(Provided information)
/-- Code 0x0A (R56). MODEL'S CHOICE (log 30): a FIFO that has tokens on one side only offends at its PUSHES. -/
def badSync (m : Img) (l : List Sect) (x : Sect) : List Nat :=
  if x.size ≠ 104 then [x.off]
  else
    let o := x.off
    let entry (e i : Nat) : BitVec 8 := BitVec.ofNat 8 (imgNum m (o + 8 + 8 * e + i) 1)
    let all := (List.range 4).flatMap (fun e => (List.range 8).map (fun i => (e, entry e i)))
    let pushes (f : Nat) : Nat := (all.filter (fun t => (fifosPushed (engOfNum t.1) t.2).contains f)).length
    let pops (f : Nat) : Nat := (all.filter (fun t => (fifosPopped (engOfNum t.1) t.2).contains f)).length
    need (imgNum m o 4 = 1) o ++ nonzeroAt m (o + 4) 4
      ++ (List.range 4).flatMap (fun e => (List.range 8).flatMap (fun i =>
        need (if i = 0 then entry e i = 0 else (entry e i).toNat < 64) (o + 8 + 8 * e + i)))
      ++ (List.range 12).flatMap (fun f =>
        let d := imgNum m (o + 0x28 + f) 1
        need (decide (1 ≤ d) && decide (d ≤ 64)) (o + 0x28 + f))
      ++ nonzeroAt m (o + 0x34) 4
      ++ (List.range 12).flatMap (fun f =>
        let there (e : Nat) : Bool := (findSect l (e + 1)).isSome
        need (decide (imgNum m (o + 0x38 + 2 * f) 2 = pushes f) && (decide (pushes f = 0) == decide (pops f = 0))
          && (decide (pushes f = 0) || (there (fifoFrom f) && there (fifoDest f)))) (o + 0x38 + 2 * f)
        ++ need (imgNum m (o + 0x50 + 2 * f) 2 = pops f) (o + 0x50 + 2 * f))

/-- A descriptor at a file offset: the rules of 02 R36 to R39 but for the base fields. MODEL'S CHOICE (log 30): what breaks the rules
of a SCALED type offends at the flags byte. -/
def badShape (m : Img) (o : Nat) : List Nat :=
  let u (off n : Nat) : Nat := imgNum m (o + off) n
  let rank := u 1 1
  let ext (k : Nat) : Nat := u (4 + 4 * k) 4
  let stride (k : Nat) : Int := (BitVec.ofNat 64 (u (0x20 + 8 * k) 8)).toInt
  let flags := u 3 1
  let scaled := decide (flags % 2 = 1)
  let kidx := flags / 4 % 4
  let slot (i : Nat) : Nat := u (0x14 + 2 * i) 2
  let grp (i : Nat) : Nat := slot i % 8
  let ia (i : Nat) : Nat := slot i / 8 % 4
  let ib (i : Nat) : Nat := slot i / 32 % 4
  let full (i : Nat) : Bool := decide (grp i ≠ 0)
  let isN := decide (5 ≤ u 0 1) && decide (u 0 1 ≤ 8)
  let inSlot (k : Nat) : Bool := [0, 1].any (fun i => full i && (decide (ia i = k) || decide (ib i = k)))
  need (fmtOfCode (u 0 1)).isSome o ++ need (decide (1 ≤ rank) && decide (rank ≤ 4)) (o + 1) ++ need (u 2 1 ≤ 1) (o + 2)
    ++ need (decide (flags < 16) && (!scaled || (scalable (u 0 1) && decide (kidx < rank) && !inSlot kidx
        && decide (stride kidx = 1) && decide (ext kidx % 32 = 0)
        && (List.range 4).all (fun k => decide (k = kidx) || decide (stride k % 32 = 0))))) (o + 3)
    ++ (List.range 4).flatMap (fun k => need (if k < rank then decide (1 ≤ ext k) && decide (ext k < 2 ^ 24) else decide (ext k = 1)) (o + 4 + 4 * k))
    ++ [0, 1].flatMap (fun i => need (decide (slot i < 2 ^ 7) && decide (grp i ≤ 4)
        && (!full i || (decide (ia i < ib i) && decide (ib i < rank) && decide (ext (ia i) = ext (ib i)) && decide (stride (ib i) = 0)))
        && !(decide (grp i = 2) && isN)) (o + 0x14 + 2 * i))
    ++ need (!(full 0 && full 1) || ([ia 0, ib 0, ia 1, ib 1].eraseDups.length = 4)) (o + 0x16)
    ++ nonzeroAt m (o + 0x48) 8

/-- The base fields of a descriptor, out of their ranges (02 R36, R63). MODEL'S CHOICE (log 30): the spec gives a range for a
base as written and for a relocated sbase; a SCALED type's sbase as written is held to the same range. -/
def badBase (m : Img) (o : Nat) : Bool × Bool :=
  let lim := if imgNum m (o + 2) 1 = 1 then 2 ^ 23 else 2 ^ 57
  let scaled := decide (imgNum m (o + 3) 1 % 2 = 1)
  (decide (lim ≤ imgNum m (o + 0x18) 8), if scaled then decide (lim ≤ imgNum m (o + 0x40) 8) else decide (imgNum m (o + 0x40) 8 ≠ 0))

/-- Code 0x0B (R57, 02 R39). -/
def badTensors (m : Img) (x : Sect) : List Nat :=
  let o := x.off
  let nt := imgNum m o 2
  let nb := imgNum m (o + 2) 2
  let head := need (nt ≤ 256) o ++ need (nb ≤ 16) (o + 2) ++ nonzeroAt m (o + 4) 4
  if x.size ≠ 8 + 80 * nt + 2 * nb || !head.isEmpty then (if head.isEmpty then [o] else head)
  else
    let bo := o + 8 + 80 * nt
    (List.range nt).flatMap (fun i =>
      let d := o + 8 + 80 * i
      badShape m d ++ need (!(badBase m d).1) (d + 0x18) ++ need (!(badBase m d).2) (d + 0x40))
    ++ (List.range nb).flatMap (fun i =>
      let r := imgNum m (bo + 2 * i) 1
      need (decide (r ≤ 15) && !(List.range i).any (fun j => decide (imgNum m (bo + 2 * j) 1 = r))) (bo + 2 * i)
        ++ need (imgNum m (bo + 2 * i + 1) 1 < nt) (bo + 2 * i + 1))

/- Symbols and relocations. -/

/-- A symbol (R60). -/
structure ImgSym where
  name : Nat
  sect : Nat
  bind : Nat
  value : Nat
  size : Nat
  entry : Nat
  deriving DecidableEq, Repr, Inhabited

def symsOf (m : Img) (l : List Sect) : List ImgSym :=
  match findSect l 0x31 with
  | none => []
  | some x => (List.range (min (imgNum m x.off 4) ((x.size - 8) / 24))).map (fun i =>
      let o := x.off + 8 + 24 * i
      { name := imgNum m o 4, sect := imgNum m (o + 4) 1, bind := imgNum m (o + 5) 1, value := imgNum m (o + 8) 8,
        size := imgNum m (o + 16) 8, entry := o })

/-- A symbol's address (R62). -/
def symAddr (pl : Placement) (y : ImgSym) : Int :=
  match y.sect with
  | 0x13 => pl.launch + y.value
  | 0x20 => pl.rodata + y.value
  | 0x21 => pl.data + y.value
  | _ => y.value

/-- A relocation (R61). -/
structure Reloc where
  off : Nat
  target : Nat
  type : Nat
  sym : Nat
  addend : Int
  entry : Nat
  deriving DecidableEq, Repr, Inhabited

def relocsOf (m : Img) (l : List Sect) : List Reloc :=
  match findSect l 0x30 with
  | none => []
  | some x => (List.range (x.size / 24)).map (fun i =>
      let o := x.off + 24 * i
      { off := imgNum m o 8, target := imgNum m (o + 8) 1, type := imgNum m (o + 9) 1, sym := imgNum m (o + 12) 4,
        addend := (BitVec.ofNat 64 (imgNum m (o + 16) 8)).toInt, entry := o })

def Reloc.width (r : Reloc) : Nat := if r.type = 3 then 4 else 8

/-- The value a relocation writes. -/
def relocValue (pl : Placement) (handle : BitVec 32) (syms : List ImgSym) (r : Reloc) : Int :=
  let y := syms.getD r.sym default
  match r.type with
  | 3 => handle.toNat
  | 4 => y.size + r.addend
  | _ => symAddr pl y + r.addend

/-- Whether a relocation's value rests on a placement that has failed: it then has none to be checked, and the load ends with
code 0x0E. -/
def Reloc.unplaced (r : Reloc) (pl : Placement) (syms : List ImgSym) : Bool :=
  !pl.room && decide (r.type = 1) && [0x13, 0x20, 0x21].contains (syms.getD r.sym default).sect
(End Provided information)
(Provided information)
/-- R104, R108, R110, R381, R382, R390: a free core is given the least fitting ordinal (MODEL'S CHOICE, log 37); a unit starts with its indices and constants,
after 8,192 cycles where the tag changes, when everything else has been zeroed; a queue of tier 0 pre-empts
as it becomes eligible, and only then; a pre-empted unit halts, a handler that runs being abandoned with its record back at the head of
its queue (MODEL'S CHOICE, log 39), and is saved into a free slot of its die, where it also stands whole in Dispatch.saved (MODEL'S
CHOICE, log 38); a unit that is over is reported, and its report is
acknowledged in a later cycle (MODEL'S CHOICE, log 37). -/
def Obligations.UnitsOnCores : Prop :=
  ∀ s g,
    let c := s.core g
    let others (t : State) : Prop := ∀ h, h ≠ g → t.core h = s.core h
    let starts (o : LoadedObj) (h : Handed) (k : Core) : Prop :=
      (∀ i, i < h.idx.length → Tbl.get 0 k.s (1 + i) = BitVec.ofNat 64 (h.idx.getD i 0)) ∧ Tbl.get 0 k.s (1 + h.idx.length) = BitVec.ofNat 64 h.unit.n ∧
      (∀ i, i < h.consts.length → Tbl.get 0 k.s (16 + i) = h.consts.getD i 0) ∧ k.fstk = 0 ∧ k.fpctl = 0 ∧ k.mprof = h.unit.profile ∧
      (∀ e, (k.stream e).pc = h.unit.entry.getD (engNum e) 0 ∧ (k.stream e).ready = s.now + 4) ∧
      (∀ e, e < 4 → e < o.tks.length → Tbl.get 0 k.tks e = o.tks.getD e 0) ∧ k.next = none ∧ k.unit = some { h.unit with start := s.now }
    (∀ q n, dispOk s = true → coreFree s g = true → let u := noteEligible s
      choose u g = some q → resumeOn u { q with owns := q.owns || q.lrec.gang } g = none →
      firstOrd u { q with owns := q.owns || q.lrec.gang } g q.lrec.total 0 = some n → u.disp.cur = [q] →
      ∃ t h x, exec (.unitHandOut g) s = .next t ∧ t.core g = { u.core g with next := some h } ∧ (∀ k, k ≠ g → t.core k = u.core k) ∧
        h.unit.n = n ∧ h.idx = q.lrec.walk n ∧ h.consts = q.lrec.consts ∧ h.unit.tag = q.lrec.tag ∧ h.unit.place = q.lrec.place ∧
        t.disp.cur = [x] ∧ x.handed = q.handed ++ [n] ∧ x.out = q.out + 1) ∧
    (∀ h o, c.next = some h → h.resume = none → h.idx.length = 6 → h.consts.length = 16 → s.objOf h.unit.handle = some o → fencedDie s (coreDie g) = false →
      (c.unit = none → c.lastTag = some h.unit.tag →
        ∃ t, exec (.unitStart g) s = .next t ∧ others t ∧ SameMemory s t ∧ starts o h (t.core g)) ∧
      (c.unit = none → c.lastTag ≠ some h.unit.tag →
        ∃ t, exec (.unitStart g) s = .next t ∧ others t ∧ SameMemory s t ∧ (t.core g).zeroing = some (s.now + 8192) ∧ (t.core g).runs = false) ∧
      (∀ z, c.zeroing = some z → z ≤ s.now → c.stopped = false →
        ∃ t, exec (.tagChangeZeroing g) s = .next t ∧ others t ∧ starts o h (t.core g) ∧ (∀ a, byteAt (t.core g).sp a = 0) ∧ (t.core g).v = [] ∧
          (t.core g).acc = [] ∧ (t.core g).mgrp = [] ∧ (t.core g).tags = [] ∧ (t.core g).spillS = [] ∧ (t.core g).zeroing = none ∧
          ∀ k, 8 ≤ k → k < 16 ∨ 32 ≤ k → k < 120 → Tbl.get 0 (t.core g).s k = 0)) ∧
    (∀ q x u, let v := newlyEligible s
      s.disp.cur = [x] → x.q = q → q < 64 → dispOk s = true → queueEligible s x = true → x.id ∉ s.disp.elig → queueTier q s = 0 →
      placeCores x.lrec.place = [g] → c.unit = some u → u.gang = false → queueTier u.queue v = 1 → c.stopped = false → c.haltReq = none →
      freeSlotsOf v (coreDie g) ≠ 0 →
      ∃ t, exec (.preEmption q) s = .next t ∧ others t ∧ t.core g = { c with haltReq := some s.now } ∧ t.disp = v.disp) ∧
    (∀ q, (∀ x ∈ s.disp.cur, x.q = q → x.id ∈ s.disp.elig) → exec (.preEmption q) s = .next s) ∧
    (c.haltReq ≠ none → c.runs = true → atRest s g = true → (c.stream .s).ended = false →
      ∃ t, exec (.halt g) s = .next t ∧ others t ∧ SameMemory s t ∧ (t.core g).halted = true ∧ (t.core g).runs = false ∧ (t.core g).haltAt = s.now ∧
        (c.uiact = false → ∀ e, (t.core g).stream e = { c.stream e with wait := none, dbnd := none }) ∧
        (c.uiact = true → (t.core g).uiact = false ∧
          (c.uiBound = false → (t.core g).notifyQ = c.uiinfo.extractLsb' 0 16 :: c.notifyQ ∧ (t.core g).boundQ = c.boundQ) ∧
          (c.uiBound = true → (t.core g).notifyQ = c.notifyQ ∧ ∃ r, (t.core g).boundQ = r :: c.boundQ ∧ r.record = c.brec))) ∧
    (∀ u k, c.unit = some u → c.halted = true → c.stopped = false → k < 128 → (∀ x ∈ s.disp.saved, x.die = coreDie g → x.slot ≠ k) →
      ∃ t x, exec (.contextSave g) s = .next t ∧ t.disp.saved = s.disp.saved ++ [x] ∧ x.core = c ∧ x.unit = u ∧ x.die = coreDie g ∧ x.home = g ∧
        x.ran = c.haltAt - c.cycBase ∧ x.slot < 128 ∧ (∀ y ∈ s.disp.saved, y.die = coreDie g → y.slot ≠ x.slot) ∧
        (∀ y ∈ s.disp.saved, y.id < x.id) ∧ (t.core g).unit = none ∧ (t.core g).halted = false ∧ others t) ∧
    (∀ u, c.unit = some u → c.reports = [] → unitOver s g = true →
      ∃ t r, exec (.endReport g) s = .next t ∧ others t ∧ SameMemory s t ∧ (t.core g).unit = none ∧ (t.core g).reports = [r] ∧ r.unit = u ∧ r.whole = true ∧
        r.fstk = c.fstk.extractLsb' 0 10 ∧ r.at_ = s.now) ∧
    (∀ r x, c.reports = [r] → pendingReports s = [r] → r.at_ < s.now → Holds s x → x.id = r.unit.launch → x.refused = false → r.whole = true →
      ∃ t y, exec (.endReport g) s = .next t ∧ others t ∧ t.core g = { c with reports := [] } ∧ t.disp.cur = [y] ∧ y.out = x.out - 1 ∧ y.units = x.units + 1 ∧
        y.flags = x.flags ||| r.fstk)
(End Provided information)
(Provided information)
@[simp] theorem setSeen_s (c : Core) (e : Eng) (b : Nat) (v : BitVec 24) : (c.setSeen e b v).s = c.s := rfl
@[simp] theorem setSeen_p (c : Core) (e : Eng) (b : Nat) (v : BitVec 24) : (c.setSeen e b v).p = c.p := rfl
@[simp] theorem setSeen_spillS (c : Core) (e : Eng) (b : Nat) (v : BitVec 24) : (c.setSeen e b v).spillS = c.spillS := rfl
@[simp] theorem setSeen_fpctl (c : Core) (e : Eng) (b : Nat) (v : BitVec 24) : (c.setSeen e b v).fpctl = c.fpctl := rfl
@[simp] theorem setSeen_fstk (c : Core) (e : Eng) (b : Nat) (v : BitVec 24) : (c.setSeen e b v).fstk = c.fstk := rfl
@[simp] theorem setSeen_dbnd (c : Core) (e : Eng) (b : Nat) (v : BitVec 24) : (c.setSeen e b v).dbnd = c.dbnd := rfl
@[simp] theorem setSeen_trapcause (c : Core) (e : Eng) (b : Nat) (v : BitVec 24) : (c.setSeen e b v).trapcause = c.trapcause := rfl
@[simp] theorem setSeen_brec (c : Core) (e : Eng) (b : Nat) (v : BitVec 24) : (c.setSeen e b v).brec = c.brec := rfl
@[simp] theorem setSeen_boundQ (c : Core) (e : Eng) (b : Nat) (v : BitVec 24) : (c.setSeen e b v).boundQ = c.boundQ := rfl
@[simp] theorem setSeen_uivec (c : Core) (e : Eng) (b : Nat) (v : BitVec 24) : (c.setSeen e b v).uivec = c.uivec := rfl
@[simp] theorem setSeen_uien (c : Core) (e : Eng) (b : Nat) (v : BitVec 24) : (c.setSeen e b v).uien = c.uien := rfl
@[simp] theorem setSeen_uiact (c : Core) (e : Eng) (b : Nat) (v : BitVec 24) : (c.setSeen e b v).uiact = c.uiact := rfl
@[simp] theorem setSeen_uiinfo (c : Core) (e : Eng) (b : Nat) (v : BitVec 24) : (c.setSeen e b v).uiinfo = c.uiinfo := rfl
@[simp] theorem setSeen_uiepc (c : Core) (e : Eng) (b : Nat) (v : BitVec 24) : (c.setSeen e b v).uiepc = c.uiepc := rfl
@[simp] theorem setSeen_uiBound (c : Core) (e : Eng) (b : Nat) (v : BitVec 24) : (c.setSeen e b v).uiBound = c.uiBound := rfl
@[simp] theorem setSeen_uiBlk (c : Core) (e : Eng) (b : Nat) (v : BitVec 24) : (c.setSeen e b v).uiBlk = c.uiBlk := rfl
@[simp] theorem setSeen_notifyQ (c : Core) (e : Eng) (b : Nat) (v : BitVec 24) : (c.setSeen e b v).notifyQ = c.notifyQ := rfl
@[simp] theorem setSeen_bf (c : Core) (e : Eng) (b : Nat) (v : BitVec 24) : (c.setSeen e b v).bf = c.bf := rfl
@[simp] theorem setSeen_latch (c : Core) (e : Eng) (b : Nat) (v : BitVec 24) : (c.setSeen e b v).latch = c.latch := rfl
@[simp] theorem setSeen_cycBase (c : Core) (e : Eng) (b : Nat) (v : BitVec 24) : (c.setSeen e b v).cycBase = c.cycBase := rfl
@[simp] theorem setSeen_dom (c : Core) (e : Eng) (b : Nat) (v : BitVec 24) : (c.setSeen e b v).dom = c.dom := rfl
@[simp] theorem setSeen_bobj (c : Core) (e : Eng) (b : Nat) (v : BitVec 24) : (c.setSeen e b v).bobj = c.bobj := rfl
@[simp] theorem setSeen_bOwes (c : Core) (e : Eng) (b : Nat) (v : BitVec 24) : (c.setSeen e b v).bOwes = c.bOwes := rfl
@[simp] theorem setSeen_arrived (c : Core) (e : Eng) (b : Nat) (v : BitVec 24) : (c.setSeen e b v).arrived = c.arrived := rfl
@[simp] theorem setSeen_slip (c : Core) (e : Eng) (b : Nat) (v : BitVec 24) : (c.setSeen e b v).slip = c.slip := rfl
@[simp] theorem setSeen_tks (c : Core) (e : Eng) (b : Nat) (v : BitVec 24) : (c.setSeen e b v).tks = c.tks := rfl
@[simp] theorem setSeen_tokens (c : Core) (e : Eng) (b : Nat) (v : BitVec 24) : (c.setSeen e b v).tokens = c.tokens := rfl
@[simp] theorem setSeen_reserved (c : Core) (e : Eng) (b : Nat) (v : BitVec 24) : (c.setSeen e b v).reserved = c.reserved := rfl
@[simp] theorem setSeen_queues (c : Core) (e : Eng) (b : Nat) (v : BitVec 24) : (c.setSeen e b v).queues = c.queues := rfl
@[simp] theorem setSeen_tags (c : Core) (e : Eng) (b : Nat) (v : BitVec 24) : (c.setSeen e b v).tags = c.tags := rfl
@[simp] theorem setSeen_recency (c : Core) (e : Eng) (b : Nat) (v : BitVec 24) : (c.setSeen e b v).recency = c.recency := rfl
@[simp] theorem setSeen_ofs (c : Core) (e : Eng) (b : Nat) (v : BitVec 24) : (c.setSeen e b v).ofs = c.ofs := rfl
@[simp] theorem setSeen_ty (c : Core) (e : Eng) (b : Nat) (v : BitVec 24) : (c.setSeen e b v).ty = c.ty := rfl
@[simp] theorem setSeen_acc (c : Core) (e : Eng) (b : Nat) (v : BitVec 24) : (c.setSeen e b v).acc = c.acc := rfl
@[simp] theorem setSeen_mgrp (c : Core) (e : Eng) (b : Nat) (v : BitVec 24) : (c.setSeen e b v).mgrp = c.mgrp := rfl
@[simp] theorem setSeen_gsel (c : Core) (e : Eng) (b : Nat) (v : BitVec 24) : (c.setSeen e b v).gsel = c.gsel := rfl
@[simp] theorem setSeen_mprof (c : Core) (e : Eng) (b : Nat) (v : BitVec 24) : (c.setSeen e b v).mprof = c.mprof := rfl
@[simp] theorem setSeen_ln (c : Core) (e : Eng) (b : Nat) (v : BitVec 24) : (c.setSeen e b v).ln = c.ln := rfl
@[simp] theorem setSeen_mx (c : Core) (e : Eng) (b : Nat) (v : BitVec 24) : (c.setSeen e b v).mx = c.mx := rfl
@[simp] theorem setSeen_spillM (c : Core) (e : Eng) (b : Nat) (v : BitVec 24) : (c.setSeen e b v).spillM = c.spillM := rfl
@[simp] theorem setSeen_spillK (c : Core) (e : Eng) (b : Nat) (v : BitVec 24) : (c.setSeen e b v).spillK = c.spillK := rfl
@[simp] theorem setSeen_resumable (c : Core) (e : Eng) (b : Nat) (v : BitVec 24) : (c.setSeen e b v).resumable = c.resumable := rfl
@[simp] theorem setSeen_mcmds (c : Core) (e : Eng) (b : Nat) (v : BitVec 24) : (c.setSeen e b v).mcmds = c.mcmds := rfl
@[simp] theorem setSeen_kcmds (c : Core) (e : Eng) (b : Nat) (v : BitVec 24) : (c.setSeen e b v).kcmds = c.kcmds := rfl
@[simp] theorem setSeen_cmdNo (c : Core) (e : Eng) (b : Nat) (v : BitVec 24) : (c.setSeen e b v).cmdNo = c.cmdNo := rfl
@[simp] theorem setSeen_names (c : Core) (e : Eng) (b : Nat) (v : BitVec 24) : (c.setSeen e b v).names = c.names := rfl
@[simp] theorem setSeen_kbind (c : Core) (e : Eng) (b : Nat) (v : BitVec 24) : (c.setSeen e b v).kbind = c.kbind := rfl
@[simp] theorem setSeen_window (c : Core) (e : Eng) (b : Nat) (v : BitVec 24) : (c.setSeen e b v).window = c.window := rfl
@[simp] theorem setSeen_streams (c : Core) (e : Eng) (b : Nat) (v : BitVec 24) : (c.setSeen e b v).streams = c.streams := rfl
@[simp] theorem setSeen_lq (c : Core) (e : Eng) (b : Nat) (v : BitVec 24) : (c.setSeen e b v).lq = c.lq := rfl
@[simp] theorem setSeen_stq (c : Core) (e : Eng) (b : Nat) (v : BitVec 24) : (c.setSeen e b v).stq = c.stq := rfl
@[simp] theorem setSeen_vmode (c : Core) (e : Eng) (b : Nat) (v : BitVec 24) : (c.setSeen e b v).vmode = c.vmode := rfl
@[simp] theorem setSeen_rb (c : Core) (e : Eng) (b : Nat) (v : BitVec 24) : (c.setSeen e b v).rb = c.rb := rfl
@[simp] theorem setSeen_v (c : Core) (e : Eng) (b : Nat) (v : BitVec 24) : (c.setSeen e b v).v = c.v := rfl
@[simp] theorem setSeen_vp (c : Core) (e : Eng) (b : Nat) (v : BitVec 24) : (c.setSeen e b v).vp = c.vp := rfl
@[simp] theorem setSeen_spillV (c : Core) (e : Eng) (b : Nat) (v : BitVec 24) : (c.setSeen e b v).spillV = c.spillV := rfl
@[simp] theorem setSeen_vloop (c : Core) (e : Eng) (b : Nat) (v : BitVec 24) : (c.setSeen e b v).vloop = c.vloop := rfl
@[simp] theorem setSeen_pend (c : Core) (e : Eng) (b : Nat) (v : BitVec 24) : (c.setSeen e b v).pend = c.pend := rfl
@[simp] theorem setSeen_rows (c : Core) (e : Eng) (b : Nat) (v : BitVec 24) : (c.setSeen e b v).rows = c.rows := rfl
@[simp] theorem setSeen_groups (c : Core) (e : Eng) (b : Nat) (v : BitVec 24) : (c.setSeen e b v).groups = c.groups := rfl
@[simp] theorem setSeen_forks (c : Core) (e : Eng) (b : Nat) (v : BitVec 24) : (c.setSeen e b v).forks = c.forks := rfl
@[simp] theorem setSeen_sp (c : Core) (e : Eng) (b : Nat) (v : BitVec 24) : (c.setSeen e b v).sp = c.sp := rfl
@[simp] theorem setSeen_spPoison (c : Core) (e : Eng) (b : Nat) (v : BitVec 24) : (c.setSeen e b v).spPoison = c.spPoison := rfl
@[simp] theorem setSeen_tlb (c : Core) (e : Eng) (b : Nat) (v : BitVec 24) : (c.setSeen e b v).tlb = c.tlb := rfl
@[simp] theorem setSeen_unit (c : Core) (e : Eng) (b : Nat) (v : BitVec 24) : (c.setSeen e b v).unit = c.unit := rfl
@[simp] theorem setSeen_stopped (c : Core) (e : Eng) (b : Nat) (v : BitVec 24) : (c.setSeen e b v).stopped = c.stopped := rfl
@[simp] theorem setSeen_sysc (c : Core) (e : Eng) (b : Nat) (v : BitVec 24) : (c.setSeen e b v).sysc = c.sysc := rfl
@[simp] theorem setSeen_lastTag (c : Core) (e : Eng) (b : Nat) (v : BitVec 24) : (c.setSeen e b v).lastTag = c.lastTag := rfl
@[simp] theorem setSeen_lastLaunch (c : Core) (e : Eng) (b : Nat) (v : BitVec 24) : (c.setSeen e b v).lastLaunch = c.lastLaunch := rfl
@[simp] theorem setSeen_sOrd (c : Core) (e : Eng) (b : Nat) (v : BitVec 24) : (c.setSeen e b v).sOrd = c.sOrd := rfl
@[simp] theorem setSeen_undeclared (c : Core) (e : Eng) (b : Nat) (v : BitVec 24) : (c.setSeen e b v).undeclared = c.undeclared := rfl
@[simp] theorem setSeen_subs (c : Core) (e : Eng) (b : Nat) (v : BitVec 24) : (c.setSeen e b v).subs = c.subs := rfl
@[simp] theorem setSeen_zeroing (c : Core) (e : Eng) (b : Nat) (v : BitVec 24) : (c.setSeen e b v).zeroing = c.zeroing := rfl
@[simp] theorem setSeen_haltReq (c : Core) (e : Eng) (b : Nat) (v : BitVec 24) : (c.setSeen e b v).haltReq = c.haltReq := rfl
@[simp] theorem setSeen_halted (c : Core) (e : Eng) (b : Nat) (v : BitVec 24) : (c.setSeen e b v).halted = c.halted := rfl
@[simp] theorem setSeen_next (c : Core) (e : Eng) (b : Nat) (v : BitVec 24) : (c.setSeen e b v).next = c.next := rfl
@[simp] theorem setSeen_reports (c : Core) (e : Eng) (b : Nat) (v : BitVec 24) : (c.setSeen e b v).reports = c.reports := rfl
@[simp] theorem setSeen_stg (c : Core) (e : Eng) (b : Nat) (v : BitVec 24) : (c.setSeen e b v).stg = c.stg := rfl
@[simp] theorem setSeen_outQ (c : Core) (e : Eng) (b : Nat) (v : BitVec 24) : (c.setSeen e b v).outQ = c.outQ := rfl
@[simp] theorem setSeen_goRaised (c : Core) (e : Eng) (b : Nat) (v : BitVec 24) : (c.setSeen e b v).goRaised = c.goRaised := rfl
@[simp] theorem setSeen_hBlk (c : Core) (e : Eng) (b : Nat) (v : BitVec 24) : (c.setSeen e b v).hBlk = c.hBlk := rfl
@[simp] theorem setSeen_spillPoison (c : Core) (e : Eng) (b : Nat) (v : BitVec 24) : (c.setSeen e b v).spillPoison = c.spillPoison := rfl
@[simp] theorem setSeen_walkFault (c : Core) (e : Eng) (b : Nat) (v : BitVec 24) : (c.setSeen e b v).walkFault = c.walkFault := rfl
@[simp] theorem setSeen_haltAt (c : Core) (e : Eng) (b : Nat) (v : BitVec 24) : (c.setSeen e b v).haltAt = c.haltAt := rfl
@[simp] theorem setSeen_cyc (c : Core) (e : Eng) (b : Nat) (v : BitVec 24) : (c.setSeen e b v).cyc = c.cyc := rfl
(End Provided information)
__Assignment__.
Lines containing the word "cycBase" must be found in the data above and copied.

__Written answer__.
        x.ran = c.haltAt - c.cycBase ∧ x.slot < 128 ∧ (∀ y ∈ s.disp.saved, y.die = coreDie g → y.slot ≠ x.slot) ∧
@[simp] theorem setSeen_cycBase (c : Core) (e : Eng) (b : Nat) (v : BitVec 24) : (c.setSeen e b v).cycBase = c.cycBase := rfl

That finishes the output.